Демонстративно хлопнув ладонью по столу, великий князь встал и сделал несколько шагов к двери. И тут он обернулся, добавив с улыбкой:
— Впрочем, совесть совестью... А будь, Самойла Максимович любезен подпиши-ка письмо, что никаких расписок от Овцина у тебя нет и не было и требовать с него каких-либо уплат ты не считаешь себя вправе.
Нахмурившийся Попов открыл было рот и замер. Спустя секунду он нашёл, что сказать:
— Это дело вашей совести. Требовать с него я ничего не буду, слово даю.

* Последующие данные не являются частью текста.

-- ==== Sys2Proof/Machine/BlockOps.lean ====
section
/-!
DEFINITION. Enabling and disabling a block, and the drain of the tiles of a partition (R56, R62, R130, R346).
-/
namespace Sys2Proof.Machine

/-- ENABLE is written 1: a drain is cancelled; else ACTIVE sets, after a pass where CRC_CHECK is 1 (R56, R62). -/
def State.blockOn (s : State) (b : Blk) : State :=
  if s.flag b.enable then s
  else
    let s := s.setFlag b.enable true
    if s.flag b.active ∨ s.flag b.crcCheck then s else s.setFlag b.active true

/-- ENABLE is written 0 at a tile: its unissued commands end, and it drains (R130). -/
def State.tileOff (s : State) (t : Nat) : State :=
  if s.flag (blkTil t).enable then (s.setFlag (blkTil t).enable false).tileDrain t else s

/-- A lectern core is held (R344, R346). -/
def State.holdCore (s : State) (t : Nat) : State := s.modCore t (fun x => { x with st := .held, wait := .none })

def maskTiles (m : Nat) : List Nat := setBitsOf 16 m

/-- ACTIVE of a disabled partition falls when its last tile is OFF, and its lectern cores are held (R346). -/
def State.partSettle (s : State) (p : Nat) : State :=
  let ts := maskTiles (s.fld (F.MOD_PART_TILES_TILES p))
  if s.flag (F.MOD_PART_CFG_ENABLE p) ∨ !s.flag (F.MOD_PART_CFG_ACTIVE p) ∨ ts.any (fun t => s.flag (blkTil t).active) then s
  else ts.foldl State.holdCore (s.setFlag (F.MOD_PART_CFG_ACTIVE p) false)

/-- A tile that has drained reaches OFF (R128, R130). -/
def State.tileDrained (s : State) (t : Nat) : State :=
  if s.flag (blkTil t).enable ∨ (s.tile t).issued ≠ [] then s
  else (List.range 16).foldl State.partSettle (s.setFlag (blkTil t).active false)

end Sys2Proof.Machine
end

— Слово это хорошо, — усмехнулся великий князь, — а письмо подпиши. Семён Алексеевич сделайте нужную бумагу. Чернявский останься, вдруг твоя помощь потребуется. А я пойду на Фонтанку полюбуюсь. А то, всё некогда на городские красоты посмотреть.
8 апреля 1828, Батово
* * *
Ночная дорога в этот раз далась достаточно легко. Возможно, свежий весенний воздух сделал сон в тряской повозке не таким беспокойным. Или общий ход дел не внушал беспокойства. В столицу прибыло очередное пополнение, потому уже сформированные роты сопроводив арестантов остались в Гатчине. На днях прибудет их имущество, и они окончательно обустроятся в казармах. Арестанты со дня на день выйдут на работы. Доклад по флоту сдан, как и большинство других дел. Теперь всё идёт без участия Саши. Остаётся только ждать. Дела же на подобии крепостного ружья совершенно неспешны. Засядко уехал. Теперь торопиться не куда. Со свободной от дум головой Саша крепко спал, лишь время от времени меняя позу на очередной кочке.
Около семи утра отдохнувший великий князь ступил на землю своего двора и неспешно отправился к коровнику. Осмотрев внимательно всё подворье, понаблюдав за дойкой, за выводом на работы лошадей, он отправился завтракать.
К его приходу уже была подготовлена овсяная каша, чёрный хлеб и чай с баранками. Пригласив за стол Юрьевича и Тиса, великий князь начал есть. Быстро насытившись, он перешёл к чаю.
— Какая интересная баранка, снаружи твёрдая, а внутри мягчайший хлеб, — удивился великий князь.
— Это obwarzanek, — ответил Тис. — Я всегда их любил. Русские баранки похожи только внешне. А делают их совсем по другому.
— Долго ли хранится?
— Увы, по сравнению с баранками довольно быстро сохнет и становится другим. Obwarzanek надо есть пока он свежий недавно от печи. Ваши баранки с самого начала не такие мягкие, а со временем и вовсе превращаются в камень.
— Так в этом и прелесть. Подвесили под потолок и всегда запас хлеба. Не просто баловство а особый вид сухаря или французской галеты. Я бы их намеренно сушил в печи и войскам раздавал вместе с сухарями. Что, кстати, нужно обдумать. Впрочем, давайте к делу. Вы сделали план работ на этот год?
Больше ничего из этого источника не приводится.